Access to housing was one point of difference between the major parties at the federal election. Labor promoted a scheme in which the government would share in the equity of homes, the Coalition championed allowing people to tap into their superannuation, while the Greens offered to build 1m homes over 20 years.
The housing report found Australian governments previously had broader policies that supported both demand and supply. Over time though, the offerings have been whittled back to mostly favour buyers – or those who already own a home.
“Over the past 30 years, in tune with the dominant neoliberal mode of governance, the focus has shifted almost entirely to demand-side assistance,” it said.
“Because [the policies] enable a marginal first-home buyer to outbid others and set a new higher price in the market, they fundamentally increase house prices,” it said. “By comparison with some comparator countries, Australia’s approach is extremely one-sided.”
The report said Germany, Finland, the Netherlands and Singapore all play a major role in the supply and development of land, while noting that “Australian bodies nowadays lack the authority to pursue such a role on any scale”, unlike in the past.
Labor’s 2016 and 2019 election promise to halve negative gearing deductions for investors and limit it to new homes was at least an effort to restrain demand that might have created more space for first-time entrants. Such policies are absent now.
“There are lots of things that our economy needs to become more resilient and more productive,” Martin said. “Instead we’ve got policy settings that keep giving people this signal: if they’ve got money to spare or if they’ve got credit, spend it on housing.”
What is missing, the report underscores, is the lack of coherence among housing plans in Australia.
“In Singapore and other comparator countries, including Canada, Ireland and England, home-ownership policy – including FHB assistance – is to some extent framed within broader national housing strategies,” it said. “Since it lacks any equivalent overarching framework, Australia is out of step here.”

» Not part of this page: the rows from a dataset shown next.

-- ==== Sys2Proof/Word.lean ====
section
/-! DEFINITION. The word types of the TYV-P12: tokens, rule words and registers are 64 bits (R27, R174), bank and memory bytes are 8 (R6), a brick identifier is 14 bits (R2). -/

namespace Sys2Proof

/-- A 64-bit rule word, token payload or register (R27, R174, R80). -/
abbrev Word := BitVec 64

/-- One byte of a bank or of memory (R6). -/
abbrev Byte := BitVec 8

/-- A brick identifier: die in [13:12], course in [11:6], column in [5:0] (R2). -/
abbrev BrickId := BitVec 14

end Sys2Proof
end

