-- ==== Sys2Proof/Syntax.lean ====
section
/-! DEFINITION. The ONE instruction type: the 152 rule-word instructions (R30-R46, each with its head and the body of its format) and the 121 steps of the machine's other agents, one constructor per row of the opcode table. -/

namespace Sys2Proof

/-- Bits [56:30] of a rule word (R30); the opcode of bits [63:57] is the constructor. -/
structure Head where
  pcare : BitVec 8
  pval : BitVec 8
  inrdy : BitVec 4
  tagEn : BitVec 1
  tagCh : BitVec 2
  tagTag : BitVec 2
  beats : BitVec 2
  deriving DecidableEq, Repr

/-- T body (R32). -/
structure TBody where
  wid : BitVec 3
  d : BitVec 7
  a : BitVec 7
  b : BitVec 7
  pdst : BitVec 3
  pmode : BitVec 2
  keep : BitVec 1
  deriving DecidableEq, Repr

/-- U body (R32): as T, with [12:6] holding IMM7. -/
structure UBody where
  wid : BitVec 3
  d : BitVec 7
  a : BitVec 7
  imm7 : BitVec 7
  pdst : BitVec 3
  pmode : BitVec 2
  keep : BitVec 1
  deriving DecidableEq, Repr

/-- I body (R32). -/
structure IBody where
  wid : BitVec 3
  d : BitVec 7
  imm14 : BitVec 14
  pdst : BitVec 3
  pmode : BitVec 2
  keep : BitVec 1
  deriving DecidableEq, Repr

/-- M body (R32). -/
structure MBody where
  wid : BitVec 3
  d : BitVec 7
  a : BitVec 7
  off7 : BitVec 7
  pdst : BitVec 3
  pmode : BitVec 2
  keep : BitVec 1
  deriving DecidableEq, Repr

/-- P body (R32, R34). -/
structure PBody where
  pd : BitVec 3
  pa : BitVec 3
  pb : BitVec 3
  fn : BitVec 4
  mask : BitVec 8
  val : BitVec 8
  keep : BitVec 1
  deriving DecidableEq, Repr

/-- K body (R32, R35). -/
structure KBody where
  wid : BitVec 3
  och : BitVec 2
  tag : BitVec 2
  a : BitVec 7
  csub : BitVec 4
  imm11 : BitVec 11
  keep : BitVec 1
  deriving DecidableEq, Repr

/-- X body (R32, R35); `z` is bits [2:1], which a legal word holds at zero. -/
structure XBody where
  sub : BitVec 6
  d : BitVec 7
  a : BitVec 7
  b : BitVec 7
  z : BitVec 2
  keep : BitVec 1
  deriving DecidableEq, Repr

/-- A port that forwards tokens: an output port of a brick (R175) or a stream route of an edge brick (R256). -/
inductive PortRef where
  | out (b : BrickId) (n : Nat)
  | so (b : BrickId) (n : Nat)
  deriving DecidableEq, Repr

/-- A region is named by the die and the number of its bind slot (R370). -/
structure RegionId where
  die : Nat
  slot : Nat
  deriving DecidableEq, Repr

/-- The registers that an outside write reaches and that have no step of their own (R8), and the words the foreman and the host store before a submission or a kick. -/
inductive RegName where
  /-- PTROOT[t] (R224) -/
  | ptroot (t : Nat)
  /-- SWADDR of a die (R387) -/
  | swaddr (die : Nat)
  /-- FLOGCTL.TAIL of a die (R400) -/
  | flogTail (die : Nat)
  /-- CQCONS (R439) -/
  | cqcons
  /-- word `i` of mailbox slot `slot` (R436) -/
  | mailbox (slot i : Nat)
  /-- KICK (R437) -/
  | kickReg
  /-- word `i`, 1 to 7, of BIND[die][slot] (R370) -/
  | bind (r : RegionId) (i : Nat)
  /-- word `w` of truss node `node` (R366) -/
  | node (node w : Nat)
  /-- the 8 B page-table entry at a physical address, which foreman firmware changes in memory (R229) -/
  | tableEntry (pa : Nat)
  /-- PASS of `bsr.ctl` of a brick, bit 3 of what is written (R82) -/
  | pass (b : BrickId)
  /-- INVCMD of a die, every field of it (R229) -/
  | invcmd (die : Nat)
  /-- a register, written through the TDI of tenancy t (R434) -/
  | tdi (t : Nat) (r : RegName)
  deriving DecidableEq, Repr
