-- ==== Sys2Proof/WellFormed.lean ====
section
/-! DEFINITION. When a term of Instr is an instruction of the machine: its word passes every check of R47 and its constructor is the one that the word's opcode and sub-operation name. Steps of other agents carry no word and are always well formed. -/

namespace Sys2Proof

/-- True for the rows of the opcode table that a rule word encodes. -/
def Instr.isRule (i : Instr) : Bool := (toRaw i).isSome

/-- Well-formedness for the pool of an edge brick (`edge = true`) or of an interior brick (R47, R260, R279). -/
def Instr.wf (edge : Bool) (i : Instr) : Bool :=
  match toRaw i with
  | some r => r.reason edge = 0 && ofRaw r = some i
  | none => true

end Sys2Proof
end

States have also added to the federal spending, lifting the annual value of tax expenditures aimed at first-home buyers by threefold to $2.2bn a year in the four years to 2020. “The benefit per homebuyer averaged over $16,000 in both NSW and Victoria – as compared with $4,000 in the UK,” the report said.
As a share of total property transactions, first-home buying averaged about a fifth of overall activity over the past decade, rising and falling on “time-limited boosts”.
With rising property prices, purchases are also shifting from houses to flats in Sydney, Melbourne and Perth, in particular. Parents, too, are increasingly chipping in.
“In these cities, between the early 2000s and the late 2010s, parental cash transfers coinciding with home purchase nearly doubled to 15%, while receipt of ‘non-bank loans’ also increased in frequency,” the report said. “Similarly, first-home ownership involving apartment (rather than house) purchase nearly doubled to 27% over the same period.”
Even with that shift from houses and tapping the so-called “Bank of Mum and Dad”, young adults are still finding it harder to enter the property market.
“The proportion of the 25–34 age cohort owning their own home declined from 60% in 1988–89 to only 40% in 2015–16,” the report said. “Among young adults and every other pre-retirement age group, home-ownership rates have fallen most substantially for lower-income households, thus exacerbating wealth inequality.”
Martin said Australia had to find a way to break the pattern of providing grants that tend to lift prices and bring forward property purchases of “a lucky few”.
“For those that miss out, they see their own opportunity receding that much further,” he said. “The pattern then has been we do another round of boosting or additional support, and more money goes to helping first-home buyers.”